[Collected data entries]
((

-- ==== Sys2Proof/Laws/Access.lean ====
section
/-! SUPPORT. What an access to BAR0 comes to: the effect where the requester reaches the place, and otherwise a decode error, an
error answer, a record of a locked write, or nothing. -/

namespace Sys2Proof.Machine

open Sys2Proof

/-! ### The five outcomes of an access -/

theorem access_reaches {req : Requester} {a : Nat} {w : Bool} {s : State} (eff : State → State) (h : Reaches req a w s) :
    access req a w eff s = eff s := by
  obtain ⟨h1, h2, h3, h4⟩ := h
  unfold access
  rw [h1, h2]
  split
  · contradiction
  · split
    · contradiction
    · split
      · contradiction
      · rw [if_pos h4]

theorem access_early {req : Requester} {a : Nat} {w : Bool} {s : State} (eff : State → State) (h : arrives s req = false) :
    access req a w eff s = s := by
  simp [access, h]

theorem access_barred {req : Requester} {a : Nat} {w : Bool} {s : State} (eff : State → State) (h1 : arrives s req = true)
    (h2 : barred s req (decodeAddr s.variant a) w = true) : access req a w eff s = emit (.errorAnswer req a) s := by
  simp [access, h1, h2]

theorem access_hole {req : Requester} {a : Nat} {w : Bool} {s : State} (eff : State → State) (h1 : arrives s req = true)
    (h2 : barred s req (decodeAddr s.variant a) w = false) (h3 : decodeAddr s.variant a = .hole) :
    access req a w eff s = decodeError req a w s := by
  rw [h3] at h2
  simp [access, h1, h2, h3]

theorem access_noPath {req : Requester} {a : Nat} {w : Bool} {s : State} (eff : State → State) (h1 : arrives s req = true)
    (h2 : barred s req (decodeAddr s.variant a) w = false) (h3 : decodeAddr s.variant a ≠ .hole)
    (h4 : hasPath s req.toNat (matrixTarget (decodeAddr s.variant a)) = false) :
    access req a w eff s = sparseError req req.toNat (matrixTarget (decodeAddr s.variant a)) a s := by
  unfold access
  rw [h1, h2]
  split
  · contradiction
  · split
    · contradiction
    · split
      · contradiction
      · rw [if_neg (by simp [h4])]

/-! ### Writes -/

theorem hostWrite_reaches {req : Requester} {a : Nat} {s : State} (eff : State → State) (h : WriteReaches req a s) :
    hostWrite req a eff s = eff s := by
  unfold hostWrite
  rw [access_reaches _ h.1, if_neg (by simp [h.2])]

theorem hostWrite_locked {req : Requester} {a : Nat} {s : State} (eff : State → State) (h : Reaches req a true s)
    (hl : lockStops s req (decodeAddr s.variant a) = true) : hostWrite req a eff s = recordLocked req a s := by
  unfold hostWrite
  rw [access_reaches _ h, if_pos hl]

theorem sizedAccess_reaches {req : Requester} {a n : Nat} {w : Bool} {s : State} (eff : State → State) (h : Reaches req a w s)
    (hd : decodeFails s a n w = false) : sizedAccess req a n w eff s = eff s := by
  unfold sizedAccess
  rw [hd, Bool.false_and, Bool.false_and, if_neg Bool.false_ne_true, access_reaches _ h]

theorem sizedAccess_fails {req : Requester} {a n : Nat} {w : Bool} {s : State} (eff : State → State) (hd : decodeFails s a n w = true)
    (h1 : arrives s req = true) (h2 : barred s req (decodeAddr s.variant a) w = false) :
    sizedAccess req a n w eff s = decodeError req a w s := by
  simp [sizedAccess, hd, h1, h2]

theorem sizedWrite_reaches {req : Requester} {a n : Nat} {s : State} (eff : State → State) (h : WriteReaches req a s)
    (hd : decodeFails s a n true = false) : sizedWrite req a n eff s = eff s := by
  unfold sizedWrite
  rw [sizedAccess_reaches _ h.1 hd]
  simp [h.2]

theorem sizedWrite_locked {req : Requester} {a n : Nat} {s : State} (eff : State → State) (h : Reaches req a true s)
    (hd : decodeFails s a n true = false) (hl : lockStops s req (decodeAddr s.variant a) = true)
    (hp : isPageLock s.variant a = false) : sizedWrite req a n eff s = recordLocked req a s := by
  unfold sizedWrite
  rw [sizedAccess_reaches _ h hd]
  simp [hl, hp]

/-! ### Where registers stand -/

/-- Every page begins at a multiple of 4 KiB (R84). -/
theorem pageBase_mod (p : Page) : pageBase p % 0x1000 = 0 := by
  unfold pageBase wellBase
  split <;> (try split) <;> omega

/-- The pages below 0x0001_0000. -/
theorem decodeFull_low {b o : Nat} {k : PageKind} (hk : lowPages[b / 0x1000]? = some k) (hb : b % 0x1000 = 0) (h16 : b < 0x10000)
    (ho : o < 0x1000) : decodeFull (b + o) = .page ⟨k, 0⟩ o := by
  have h1 : (b + o) / 0x1000 = b / 0x1000 := by omega
  have h2 : (b + o) % 0x1000 = o := by omega
  unfold decodeFull
  rw [if_pos (by omega), h1, h2, hk]
  rfl

theorem decodeFull_well {w o : Nat} (hw : w < 304) (ho : o < 0x1000) : decodeFull (wellBase w + o) = .page (wellPage w) o := by
  unfold wellBase
  split
  · have h1 : (0x100000 + 0x1000 * w + o - 0x100000) / 0x1000 = w := by omega
    have h2 : (0x100000 + 0x1000 * w + o) % 0x1000 = o := by omega
    unfold decodeFull
    iterate 12 rw [if_neg (by omega)]
    rw [if_pos (by omega), h1, h2]
  · have h1 : (0x280000 + 0x1000 * (w - 256) + o - 0x280000) / 0x1000 + 256 = w := by omega
    have h2 : (0x280000 + 0x1000 * (w - 256) + o) % 0x1000 = o := by omega
    unfold decodeFull
    iterate 14 rw [if_neg (by omega)]
    rw [if_pos (by omega), h1, h2]

/-- The address of an offset of a page that the part has decodes to it (R84, R85). -/
theorem decodeAddr_page {v : Variant} {p : Page} {o : Nat} (h : p.present v = true) (ho : o < pageSize p) :
    decodeAddr v (pageBase p + o) = .page p o := by
  have hd : decodeFull (pageBase p + o) = .page p o := by
    obtain ⟨k, n⟩ := p
    cases k <;> simp only [Page.present, pageSize, beq_iff_eq, decide_eq_true_eq] at h ho <;> (try subst h)
    case tw =>
      have hn : n < 160 := by cases v <;> simp [Variant.tapWells, Variant.columns] at h <;> omega
      simp only [pageBase]
      rw [decodeFull_well (by omega) ho, wellPage, if_pos hn]
    case pw =>
      have hn : n < 128 := by cases v <;> simp [Variant.hasPortWell] at h <;> omega
      simp only [pageBase]
      rw [decodeFull_well (by omega) ho, wellPage, if_neg (by omega), if_pos (by omega), Nat.add_sub_cancel_left]
    case hw =>
      simp only [pageBase]
      rw [decodeFull_well (by omega) ho, wellPage, if_neg (by omega), if_neg (by omega), Nat.add_sub_cancel_left]
    case pe =>
      have hn : n < 128 := by cases v <;> simp [Variant.pumps] at h <;> omega
      simp only [pageBase]
      have h1 : (0x200000 + 0x1000 * n + o - 0x200000) / 0x1000 = n := by omega
      have h2 : (0x200000 + 0x1000 * n + o) % 0x1000 = o := by omega
      unfold decodeFull
      iterate 13 rw [if_neg (by omega)]
      rw [if_pos (by omega), h1, h2]
    case col =>
      have hn : n < 10 := by cases v <;> simp [Variant.columns] at h <;> omega
      simp only [pageBase]
      have h1 : (0x300000 + 0x10000 * n + o - 0x300000) / 0x10000 = n := by omega
      have h2 : (0x300000 + 0x10000 * n + o) % 0x10000 = o := by omega
      unfold decodeFull
      iterate 16 rw [if_neg (by omega)]
      rw [if_pos (by omega), h1, h2]
    case mac | gate | police | ddr =>
      simp only [pageBase]
      unfold decodeFull
      repeat rw [if_neg (by omega)]
      rw [if_pos (by omega)]
      congr 2 <;> omega
    case cistern | pcie | xspi | i2c | census =>
      simp only [pageBase]
      unfold decodeFull
      repeat rw [if_neg (by omega)]
      rw [if_pos (by omega)]
      congr 1
      omega
    all_goals exact decodeFull_low rfl (by decide) (by decide) ho
  unfold decodeAddr
  rw [hd]
  simp [Target.present, h]

end Sys2Proof.Machine
end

))

== About this task ==
The first line of the entries above and every line after it, up to and including the line with "s.variant a ≠ .hole)", should be set down exactly.

== Written answer ==
-- ==== Sys2Proof/Laws/Access.lean ====
section
/-! SUPPORT. What an access to BAR0 comes to: the effect where the requester reaches the place, and otherwise a decode error, an
error answer, a record of a locked write, or nothing. -/

namespace Sys2Proof.Machine

open Sys2Proof

/-! ### The five outcomes of an access -/

theorem access_reaches {req : Requester} {a : Nat} {w : Bool} {s : State} (eff : State → State) (h : Reaches req a w s) :
    access req a w eff s = eff s := by
  obtain ⟨h1, h2, h3, h4⟩ := h
  unfold access
  rw [h1, h2]
  split
  · contradiction
  · split
    · contradiction
    · split
      · contradiction
      · rw [if_pos h4]

theorem access_early {req : Requester} {a : Nat} {w : Bool} {s : State} (eff : State → State) (h : arrives s req = false) :
    access req a w eff s = s := by
  simp [access, h]

theorem access_barred {req : Requester} {a : Nat} {w : Bool} {s : State} (eff : State → State) (h1 : arrives s req = true)
    (h2 : barred s req (decodeAddr s.variant a) w = true) : access req a w eff s = emit (.errorAnswer req a) s := by
  simp [access, h1, h2]

theorem access_hole {req : Requester} {a : Nat} {w : Bool} {s : State} (eff : State → State) (h1 : arrives s req = true)
    (h2 : barred s req (decodeAddr s.variant a) w = false) (h3 : decodeAddr s.variant a = .hole) :
    access req a w eff s = decodeError req a w s := by
  rw [h3] at h2
  simp [access, h1, h2, h3]

theorem access_noPath {req : Requester} {a : Nat} {w : Bool} {s : State} (eff : State → State) (h1 : arrives s req = true)
    (h2 : barred s req (decodeAddr s.variant a) w = false) (h3 : decodeAddr s.variant a ≠ .hole)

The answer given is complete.